ECE 33700 - ASIC Design Laboratory


This course is an CMPE Core Course for catalog terms prior to Fall 2018. For Fall 2018 and later catalog terms it is a CMPE Selective.

Course Details

Lecture Hours: 1 Lab Hours: 3 Credits: 2

Counts as:

  • EE Adv Level Lab
  • CMPE Selective

Normally Offered:

Each Fall, Spring


On-campus only


ECE 27000 Minimum Grade of C

Catalog Description:

Introduction to standard cell design of Application Specific Integrated Circuits (ASICs) using modern hardware description languages (HDLs). Emphasis on how to write HDL code that will map readily to hardware. Laboratory experiments using commercial grade computer-aided design (CAD) tools for HDL based design, logic simulation, automatic placement and routing, timing analysis and verification.

Required Text(s):

  1. Digital Integrated Circuit Using Verilog and SystemVerilog , 1st Edition , Ronald Mehler (Electronic access through Purdue Libraries) , Newnes , 2015 , ISBN No. 978-0124080591
  2. I-Clicker

Recommended Text(s):

  1. Digital Design: Principles and Practices , John Wakerly (Any edition after the 2nd edition is sufficient)

Learning Outcomes:

A student who successfully fulfills the course requirements will have demonstrated an ability to:
  1. design combinational and sequential logic in a variety of styles: schematic, structural, behavioral, and dataflow.

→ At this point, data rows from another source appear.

-- ==== Sys2Proof/Word.lean ====
section
/-! DEFINITION. The word type of the block's registers and the notation of rules R9 and R11: wrapping an
integer into a 64-bit word, reading a word as unsigned or as two's complement. -/

namespace Sys2Proof

/-- A 64-bit register as the host sees it (R20). -/
abbrev Word := BitVec 64

/-- One byte of BITBUF (R39). -/
abbrev Byte := BitVec 8

/-- R11: `wrap64(z) = z mod 2^64`. -/
def wrap64 (z : Int) : Word := BitVec.ofInt 64 z

/-- R11: `u64(w)`, the word as an unsigned integer. -/
def u64 (w : Word) : Nat := w.toNat

/-- R11: `s64(w)`, the word as a two's-complement integer. -/
def s64 (w : Word) : Int := w.toInt

end Sys2Proof
end

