-- ==== Sys2Proof/Config.lean ====
section
/-! DEFINITION. Constants the spec fixes for every instance of the block: the parameters of rule R7, the
identity value of rule R21, the legal range and reference value of BITBUF_BYTES (rule R8) and the host's
status-flag masks (rule R243). BITBUF_BYTES itself, the instance's one open parameter, is the field
`bitbufBytes` of State (log 1). -/

namespace Sys2Proof.Config

/-- R7 `NCH`: channels per shot. -/
def nch : Nat := 9

/-- R7 `NRET`: returns per channel. -/
def nret : Nat := 4

/-- R7 `MAXP`: packets per channel. -/
def maxp : Nat := 14

/-- R7 `NSMP`: samples per packet. -/
def nsmp : Nat := 64

/-- R7 `SMPW`: sample width in bits. -/
def smpw : Nat := 10

/-- R37: the greatest legal waveform sample. -/
def maxSample : Nat := 1023

/-- R21: the constant the ID register reads, ASCII "GDC1" over the document edition 7. -/
def idValue : Word := 0x4744433100000007#64

/-- R38: words of the record memory. -/
def recWords : Nat := 328

/-- R37: words of the sample memory. -/
def smpWords : Nat := 8064

/-- R8: the reference value of BITBUF_BYTES. -/
def referenceBitbufBytes : Nat := 16384

/-- R8: the legal values of BITBUF_BYTES, 64 … 2^32 − 2^16. -/
abbrev legalBitbufBytes (n : Nat) : Prop := 64 ≤ n ∧ n ≤ 2 ^ 32 - 2 ^ 16

/-- R243: host constants; no rule of the block depends on them. -/
def manuallyInvalid : Word := 0x1#64
/-- R243, host constant. -/
def filterInvalid : Word := 0x2#64
/-- R243, host constant. -/
def suspect : Word := 0x4#64
/-- R243, host constant. -/
def reference : Word := 0x8#64

end Sys2Proof.Config
end

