-- ==== Sys2Proof/Machine/Scalar.lean ====
section
/-! DEFINITION. The scalar fields of both record kinds (43_point_record.md R222, R223; the field table of
10_state.md R32, R33), and writing a finished record into BITBUF (R205, R221, R206, R230). -/

namespace Sys2Proof.Machine

/-- R33, D30: the fields read as `u64`; the others are read as `s64`. -/
def unsignedField (k : Nat) : Bool := k == 0 || k == 15 || k == 16 || k == 17

/-- R222: the value of a word in field `k`. -/
def scalarValue (k : Nat) (w : Word) : Int := if unsignedField k then (u64 w : Int) else s64 w

/-- R222: `ScalarEnc(k, w, index)`, the packed value to emit at FBITS[k] bits. -/
def scalarEnc (s : State) (k : Nat) (w : Word) (index : BitVec 24) : Except CmdError Nat :=
  packUnsigned (scalarValue k w + s.fieldOffset k) (s.fieldBits k) (rangeError (BitVec.ofNat 8 k) index w)

/-- R223: `ScalarDec(k, p)`. -/
def scalarDec (s : State) (k p : Nat) : Word := wrap64 (p - s.fieldOffset k)

/-- R221, R205: a record of `out` behind a `bits`-bit size field has `L` bits. -/
def recordBits (bits : Nat) (out : List Field) : Nat := bits + fieldsWidth out

/-- R221, R205: `size = ceil8(L)`. -/
def recordSize (bits : Nat) (out : List Field) : Nat := ceil8 (recordBits bits out)

/-- R221, R205: the whole record, size field first and zero pad last. -/
def recordFields (bits : Nat) (out : List Field) : List Field :=
  (bits, recordSize bits out) :: (out ++ [(8 * recordSize bits out - recordBits bits out, 0)])

/-- R206, R230: checks the size field and the extent at byte address ARG0, then writes the record there. The
size error is that of field `fid`. The address is not reduced: `8·a` is an integer (R9). -/
def writeRecord (s : State) (bits : Nat) (fid : BitVec 8) (out : List Field) : Except CmdError State := do
  let size := recordSize bits out
  require (size < 2 ^ bits) (rangeError fid noIndex (BitVec.ofNat 64 size))
  require (s.argU 0 + size ≤ s.bitbufBytes) (overrunError noIndex (s.argWord 0))
  .ok { s with bitbuf := writeFields s.bitbuf (8 * s.argU 0) (recordFields bits out) }

end Sys2Proof.Machine
end

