-- ==== Sys2Proof/Machine/Script.lean ====
section
/-! DEFINITION. The host script language of R97 and the pseudo-instructions of R98, as lists of host actions.
Addresses of registers and memories are those of 10_state.md. -/

namespace Sys2Proof.Machine

/-- R26: the address of ARG`i`. -/
def addrArg (i : Nat) : BitVec 32 := BitVec.ofNat 32 (0x080 + 8 * i)
/-- R27: the address of RES`i`. -/
def addrRes (i : Nat) : BitVec 32 := BitVec.ofNat 32 (0x0C0 + 8 * i)
/-- R22: the address of CTRL. -/
def addrCtrl : BitVec 32 := 0x008#32
/-- R24: the address of STATUS. -/
def addrStatus : BitVec 32 := 0x018#32
/-- R28: the address of POS_SCALE. -/
def addrPosScale : BitVec 32 := 0x100#32
/-- R30: the address of LON_BASE_BITS. -/
def addrLonBase : BitVec 32 := 0x108#32
/-- R31: the address of CXY_SIZE_BITS. -/
def addrCxySize : BitVec 32 := 0x110#32
/-- R31: the address of CWF_SIZE_BITS. -/
def addrCwfSize : BitVec 32 := 0x118#32
/-- R35: the address of PRESENCE[c]. -/
def addrPresence (c : Nat) : BitVec 32 := BitVec.ofNat 32 (0x200 + 8 * c)
/-- R32: the address of FBITS[k]. -/
def addrFbits (k : Nat) : BitVec 32 := BitVec.ofNat 32 (0x1000 + 16 * k)
/-- R32: the address of FOFF[k]. -/
def addrFoff (k : Nat) : BitVec 32 := BitVec.ofNat 32 (0x1008 + 16 * k)
/-- R38: the address of REC[j]. -/
def addrRec (j : Nat) : BitVec 32 := BitVec.ofNat 32 (0x2000 + 8 * j)
/-- R37: the address of SMP[c][p][i]. -/
def addrSmp (c p i : Nat) : BitVec 32 := BitVec.ofNat 32 (0x4000 + 2 * smpAddr c p i)
/-- R39: the address of BITBUF[a]. -/
def addrBuf (a : Nat) : BitVec 32 := BitVec.ofNat 32 (0x10000 + a)

/-- R97 `WR <reg>, <value>`; a negative value is written as `wrap64` of it. -/
def wr (a : BitVec 32) (v : Int) : HostOp := .write .w64 a (wrap64 v)
/-- R97 `WR16 SMP[c][p][i], <value>`. -/
def wr16 (c p i : Nat) (v : Int) : HostOp := .write .w16 (addrSmp c p i) (wrap64 v)
/-- R97 `WR8 BITBUF[a], <value>`. -/
def wr8 (a : Nat) (v : Int) : HostOp := .write .w8 (addrBuf a) (wrap64 v)
/-- R97 `RD <reg>`. -/
def rd (a : BitVec 32) : HostOp := .read .w64 a
/-- R97 `RD16 SMP[c][p][i]`. -/
def rd16 (c p i : Nat) : HostOp := .read .w16 (addrSmp c p i)
/-- R97 `RD8 BITBUF[a]`. -/
def rd8 (a : Nat) : HostOp := .read .w8 (addrBuf a)
/-- R97 `CMD <mnemonic> [fields]`: a host write of the assembled word to CMD. -/
def cmd (i : Instr) : HostOp := .write .w64 addrCmd (encode i)

/-- R98 `RUN <mnemonic> [fields]`. -/
def run (i : Instr) : List HostOp := [cmd i, .wait]
/-- R98 `PACK32 b, w, v`. -/
def pack32 (b : Int) (w : BitVec 7) (v : Int) : List HostOp := wr (addrArg 0) b :: wr (addrArg 1) v :: run (.bpack32 w)
/-- R98 `UNPACK32 b, w`. -/
def unpack32 (b : Int) (w : BitVec 7) : List HostOp := wr (addrArg 0) b :: run (.bunpack32 w)
/-- R98 `PACK64 b, w, v`. -/
def pack64 (b : Int) (w : BitVec 7) (v : Int) : List HostOp := wr (addrArg 0) b :: wr (addrArg 1) v :: run (.bpack64 w)
/-- R98 `UNPACK64 b, w`. -/
def unpack64 (b : Int) (w : BitVec 7) : List HostOp := wr (addrArg 0) b :: run (.bunpack64 w)
/-- R98 `LATENC lat`. -/
def latenc (lat : Int) : List HostOp := wr (addrArg 0) lat :: run .geoLatEnc
/-- R98 `LONENC val, ref, plat`. -/
def lonenc (val ref plat : Int) : List HostOp :=
  wr (addrArg 0) val :: wr (addrArg 1) ref :: wr (addrArg 2) plat :: run .geoLonEnc

end Sys2Proof.Machine
end

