/-- R20, R22, R26, R28, R30, R31, R32, R35, R36: with no command in flight, a host write to an RW register stores the
written word's implemented bits there and changes nothing else, not even the other registers of the same bank, and a host
read then returns those bits, the other bits 0; of CTRL, where bit 2 (SOFT_RESET) is not written, bits 0 and 1. -/
def Obligations.RegisterReadsBackImplementedBits : Prop :=
  ∀ (s : State) (v : Word), s.inflight = none →
    (∀ i, i < 8 → ∃ t, s.readsBack .w64 (addrArg i) v 64 t ∧ t = { s with arg := t.arg } ∧
      ∀ j, t.argWord j = if j = i then v else s.argWord j) ∧
    (v.getLsbD 2 = false → s.readsBack .w64 0x008#32 v 2 { s with irqEn := v.getLsbD 0, append := v.getLsbD 1 }) ∧
    s.readsBack .w64 0x100#32 v 32 { s with posScale := v.setWidth 32 } ∧
    s.readsBack .w64 0x108#32 v 7 { s with lonBaseBits := v.setWidth 7 } ∧
    s.readsBack .w64 0x110#32 v 7 { s with cxySizeBits := v.setWidth 7 } ∧
    s.readsBack .w64 0x118#32 v 7 { s with cwfSizeBits := v.setWidth 7 } ∧
    (∀ c, c < 9 → ∃ t, s.readsBack .w64 (addrPresence c) v 14 t ∧ t = { s with presence := t.presence } ∧
      ∀ d p, p < 14 → t.present d p = if d = c then v.getLsbD p else s.present d p) ∧
    s.readsBack .w64 0x248#32 v 64 { s with wfTimestamp := v } ∧
    s.readsBack .w64 0x250#32 v 64 { s with wfScan := v } ∧
    (∀ k, k < 19 → ∃ t, s.readsBack .w64 (addrFbits k) v 7 t ∧ t = { s with fbits := t.fbits } ∧
      ∀ j, t.fieldBits j = if j = k then v.toNat % 2 ^ 7 else s.fieldBits j) ∧
    ∀ k, k < 19 → ∃ t, s.readsBack .w64 (addrFoff k) v 64 t ∧ t = { s with foff := t.foff } ∧
      ∀ j, t.fieldOffset j = if j = k then s64 v else s.fieldOffset j

/-- R37, R38, R39: with no command in flight, a host write to a unit of REC, SMP or BITBUF at its width is read back
whole; every other unit of that memory, every register and the other memories keep their values. That a narrow write
stores the low bits of the word given is the model's convention (log 14). -/
def Obligations.MemoryReadsBackWhole : Prop :=
  ∀ (s : State) (v : Word), s.inflight = none → Config.legalBitbufBytes s.bitbufBytes →
    (∀ j, j < 328 → ∃ t, s.readsBack .w64 (addrRec j) v 64 t ∧ t = { s with recMem := t.recMem } ∧
      ∀ k, t.recMem.get k = if k = j then v else s.recMem.get k) ∧
    (∀ c p i, c < 9 → p < 14 → i < 64 → ∃ t, s.readsBack .w16 (addrSmp c p i) v 16 t ∧
      t = { s with smpMem := t.smpMem } ∧
      ∀ k, t.smpMem.get k = if k = smpAddr c p i then v.setWidth 16 else s.smpMem.get k) ∧
    ∀ a, a < s.bitbufBytes → ∃ t, s.readsBack .w8 (addrBuf a) v 8 t ∧ t = { s with bitbuf := t.bitbuf } ∧
      ∀ k, t.bitbuf.get k = if k = a then v.setWidth 8 else s.bitbuf.get k

/-! ### The invariant -/

/-- The invariant holds after power-on of every legal instance, whatever canonical contents its memories have. -/
def Obligations.PowerOnMeetsInvariant : Prop :=
  ∀ (n : Nat) (recs : Memory 64) (smps : Memory 16) (buf : Memory 8), Config.legalBitbufBytes n →
    Memory.wf Config.recWords recs → Memory.wf Config.smpWords smps → Memory.wf n buf →
    (State.powerOn n recs smps buf).Inv

/-- Every step keeps the invariant: the memories stay canonical and of their size, the status and last-error
registers stay in agreement and hold only listed codes and field identifiers, and DONE is 0 while BUSY is 1. -/
def Obligations.EveryStepKeepsInvariant : Prop :=
  ∀ s t : State, s.Inv → step s = .next t → t.Inv
end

Demonstrate an awareness of timing and resource usage associate with each approach. [1,2]
  2. use, modify, and create scripts to control the logic synthesis process. [1,2]
  3. create a test bench and use it to verify a design that incorporates multiple sequential blocks. [1,6]
  4. place, route, and verify timing of an ASIC design. [None]
  5. determine the RTL level architecture implied by HDL code of moderate complexity. [1]
  6. explain the difference between various ASIC and digital system design approaches -- standard cell, full custom, and programmable devices. [2,4]
  7. demonstrate an awareness of timing and resource usage associated with each logic design approach. [1,2]

Lecture Outline:

Week(s) Lecture Topics
1-2 Register Transfer Level (RTL) design of systems
3-4 Review of System Verilog syntax
5-7 Finite State machine (FSM) review, system control using FSM
8 SoC bus protocols
9 Alternatives to ASIC design, programmable logic implementation technologies
10-11 Static timing analysis
12-13 Analyze hardware architecture of existing System Verilog code
14 Final design demonstration

Lab Outline:

Lab Activity
1 HDL synthesis and simulation design flow
2 Combinational logic design, coding styles, exhaustive test vectors
3 Lotic synthesis constraints, Assertions, directed test vectors, coverage
4 Sequential logic functions, HDL based state machine design, sequential tests
5-9 Subsystem designs: UART, FSM controlled computation, SoC bus protocols
10-11 IC layout and timing analysis
12-15 small team design assignment

Engineering Design Content:

  • Synthesis
  • Analysis
  • Testing
  • Evaluation

Engineering Design Consideration(s):

  • Manufacturability

Assessment Method:

Exams, Quizzes and Lab demonstrations and design submissions